Wir müssen da raus. Irgendwie müssen wir da raus. Irgendwo muss es doch ein Ausgang haben. Und sei es auch ein Notausgang. Irgendwo muss er sein. Grüne rechteckige Leuchtschilder mit rennenden Strichmännchen. Siehst du sie nirgendwo? Wo sind sie denn hin verschwunden. Es gab doch so viele von ihnen. Oder habe ich sie nur geträumt? Waren sie gar nie da gewesen? Aber wir müssen doch hier raus!

23. September 2009

Das Leben ist eine Zündholzschachtel

Man nimmt die Hölzchen, reibt sie an einem rauen Grund und ein kurzes, helles Feuer flammt auf. Manchmal gelingt es, damit etwas anzuzünden, ein Scheiterhaufen, ein Haus, eine Müllhalde, Leute, Lagerfeuer, Tage, Monate oder Jahre. Die lodern auf, glimmen vor sich hin, brennen oder explodieren. Oder das Stäbchen verkohlt, krümmt sich knisternd, zuckend, ohne nichts anzuzünden, und brennt die Haut, wer ihm nicht früh genug die Flamme wegpustet.

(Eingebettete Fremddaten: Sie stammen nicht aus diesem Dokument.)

theorem State.readDone_keeps {s : State} {x1 : BitVec 12} (h : s.HomeWf) : (State.readDone s x1).HomeWf := by
  unfold State.readDone
  repeat' first | with_reducible assumption | with_reducible apply State.forget_keeps

theorem State.stopLaunch_keeps {s : State} {i : Nat} {q : LReq} {e : EngAccess} (he : e.HomeWf) (h : s.HomeWf) : (s.stopLaunch i q e).HomeWf := by
  unfold State.stopLaunch
  dsimp only
  split
  · exact State.setReq_keeps he
  · exact State.failLaunch_keeps (State.dropReq_keeps (State.readDone_keeps (State.denyIf_keeps h)))
  · exact he
  · exact h

theorem State.keepImage_keeps {s : State} {x1 : Image} {t : State} (e : State.keepImage s x1 = some t) (h : s.HomeWf) : t.HomeWf := by
  unfold State.keepImage at e
  repeat' first
    | with_reducible assumption | cases e | split at e | dsimp only at e | with_reducible apply State.pick_keeps_st
    | (with_reducible refine State.pick_keeps (by assumption) ?_) | (unfold State.HomeWf; dsimp only; with_reducible apply HomeWf.mem)

theorem State.readStep_keeps {s : State} {x1 : Nat} {x2 : LReq} (h : s.HomeWf) : (State.readStep s x1 x2).HomeWf := by
  unfold State.readStep
  repeat' first
    | with_reducible assumption | with_reducible apply HomeWf.ite | with_reducible apply State.assign_keeps
    | (with_reducible refine readImage_keeps_ok (by assumption) ?_) | (with_reducible refine readImage_keeps_refused (by assumption) ?_)
    | (with_reducible refine readImage_keepsF (by assumption) ?_) | (with_reducible refine readImage_keepsL (by assumption) ?_)
    | (with_reducible refine readImage_keeps_error (by assumption) ?_) | with_reducible apply State.stopLaunch_keeps
    | with_reducible apply State.failLaunch_keeps | with_reducible apply State.dropReq_keeps | with_reducible apply State.readDone_keeps
    | (with_reducible refine State.keepImage_keeps (by assumption) ?_) | cases e | split at e | split

theorem State.readDesc_keeps {s : State} {x1 : Nat} {x2 : LReq} {x3 : Word} (h : s.HomeWf) : (State.readDesc s x1 x2 x3).HomeWf := by
  unfold State.readDesc
  repeat' first
    | with_reducible assumption | with_reducible apply HomeWf.ite | (with_reducible refine loaderBytes_keeps_ok (by assumption) ?_)
    | (with_reducible refine loaderBytes_keepsF (by assumption) ?_) | (with_reducible refine loaderBytes_keepsL (by assumption) ?_)
    | (with_reducible refine loaderBytes_keeps_error (by assumption) ?_) | with_reducible apply State.stopLaunch_keeps
    | with_reducible apply State.readDone_keeps | with_reducible apply State.bump_keeps | with_reducible apply State.setReq_keeps
    | with_reducible apply State.failLaunch_keeps | with_reducible apply State.dropReq_keeps
    | (unfold State.HomeWf; dsimp only; with_reducible apply HomeWf.mem) | cases e | split at e | split

theorem State.endStep_keeps {s : State} {x1 : BitVec 12} {x2 : BitVec 16} (h : s.HomeWf) : (State.endStep s x1 x2).HomeWf := by
  unfold State.endStep
  repeat' first
    | with_reducible assumption | with_reducible apply HomeWf.ite | with_reducible apply State.discardAct_keeps | cases e | split at e | split

theorem State.readTables_keeps {s : State} {x1 : Nat} {x2 : LReq} (h : s.HomeWf) : (State.readTables s x1 x2).HomeWf := by
  unfold State.readTables
  repeat' first
    | with_reducible assumption | with_reducible apply HomeWf.ite | (with_reducible refine loaderBytes_keeps_ok (by assumption) ?_)
    | (with_reducible refine loaderBytes_keepsF (by assumption) ?_) | (with_reducible refine loaderBytes_keepsL (by assumption) ?_)
    | (with_reducible refine loaderBytes_keeps_error (by assumption) ?_) | with_reducible apply State.stopLaunch_keeps
    | with_reducible apply State.failLaunch_keeps | with_reducible apply State.dropReq_keeps | with_reducible apply State.readDone_keeps
    | with_reducible apply State.bump_keeps | with_reducible apply State.setReq_keeps | cases e | split at e | split

theorem State.launchWork_keeps {s : State} {x1 : Nat} {x2 : LReq} (h : s.HomeWf) : (State.launchWork s x1 x2).HomeWf := by
  unfold State.launchWork
  repeat' first
    | with_reducible assumption | with_reducible apply HomeWf.ite | with_reducible apply State.loadDesc_keeps
    | with_reducible apply State.protectionEvent_keeps | with_reducible apply State.dropReq_keeps | with_reducible apply State.placeStep_keeps
    | with_reducible apply State.readStep_keeps | with_reducible apply State.readDesc_keeps | with_reducible apply State.readTables_keeps
    | cases e | split at e | split

theorem State.launchStep_keeps {s : State} {x1 : Nat} (h : s.HomeWf) : (State.launchStep s x1).HomeWf := by
  unfold State.launchStep
  repeat' first
    | with_reducible assumption | with_reducible apply HomeWf.ite | with_reducible apply State.settleWait_keeps
    | with_reducible apply State.launchWork_keeps | cases e | split at e | split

Zündholzschachteln eben, sie fallen ins Wasser, werden verregnet und liegengelassen, fortgeworfen oder sorgfältig an der Sonne getrocknet, mit viel Hoffnung, die Hölzchen mögen wieder aufflammen. Und oft liegen sie irgendwo im Staub, im hundertjährigen Schlaf unter Spinnennetzen, in Schränken und Schubladen, vergessen oder aufbewahrt, verloren.

22. September 2009

Gedicht über das Leben Nr. 1

Ach Zeit, du launisches, einfältiges Fauchen
Wie betäubst du die Welt

Versteckst das Leben hinter deinem Heute
Fürchtest vor der Ewigkeit

Ach Zeit, lass mich gleiten,
weit weg von deiner törichten Bahn

Nur zu, wirf mich ab
Will nichts von deinen Lügen.

Alle (Roman in vier Sätzen)

Vladislav brüllte, ich hol mir eines von den Schweinen, und ging raus. Dann stand auch Bruno auf und am Ende waren alle draussen. Ausser Pavel, der froh war, alleine zu sein. Ihn haben sie später füsiliert.

1. September 2009

Der Reigen

Die Welt dreht sich um nichts. Nichts, ein Loch, leer mit nichts drin und darum dreht sich die Welt, drehen sich Kleidungsstücke und Menschen und Fernseher, Häuser, Bikinis, Kondome, Bibeln, Kirchenbänke, Autos, Jobs und Pläne, drehen sich und hören nicht auf damit und verschleissen sich dabei und immer neue kommen dazu, von irgendwo aus dem Nichts hergeflattert schleusen sie sich ein in diesen Reigen ums nichts, Unterhosen und Vaginen, Brüste, Augen, Lächeln und Schimpfworte, Strände, Inseln, Konservendosen, Witze und Orgien, Träume und Phantasien und Schmerzen, das geht so dann immer weiter, alle kommen sie her, ins Leben, das sogenannte, und drehen sich da, drehen sich ums Nichts, verschleissen sich und verstauben irgendwann, verpuffen ins Nichts zurück, wo sie herkamen, und das hört nie auf, das Leben scheint es keines Wegs anzuscheissen, sich da ums Nichts zu drehen, es hat auch gar keine Meinung, dieses Leben, das Leben ist rotieren, mehr nicht, ein kreisender Sog um ein leeres Loch ohne nichts, eine reine endlose perpetische Bewegung, in die sich die Dinge stürzen und in der sie sich herumschleudern lassen, Mädchen, Buben, Frauen, Schwänze, Fettwanste, Perversitäten, Kriegskrüppel und Ehrenmedaillen, Geldscheine, Vibratoren, Fernsehprogramme, Bettdecken, Lügen und Grabsteine, Firmen, Bonzen, Diktatoren, Politiker und Hässlichkeiten, schöne Mädchenpos und Ausschnitte, Erektionen, Videokameras, Socken, Deosprays und Zigaretten, Gerüche, Gestänke, Essen und Zärtlichkeiten, Liebkosungen und Betrügereien, Aussichtslosigkeiten, Chorgesänge und Lügen. Alles. Alles schletzt um dieses Nichts herum, in der ständigen Angst, da rein zu fallen, dabei ist keiner je reingefallen, ins Nichts, geht ja gar nicht, da reinzufallen, zum Reinfallen braucht es etwas, wo man reinfallen kann, in nichts kann man nicht reinfallen, man kann nur verrauchen, zerstäuben, verpuffen, irgendwann, über kurz oder lang, so ist es, das Leben, das wars dann.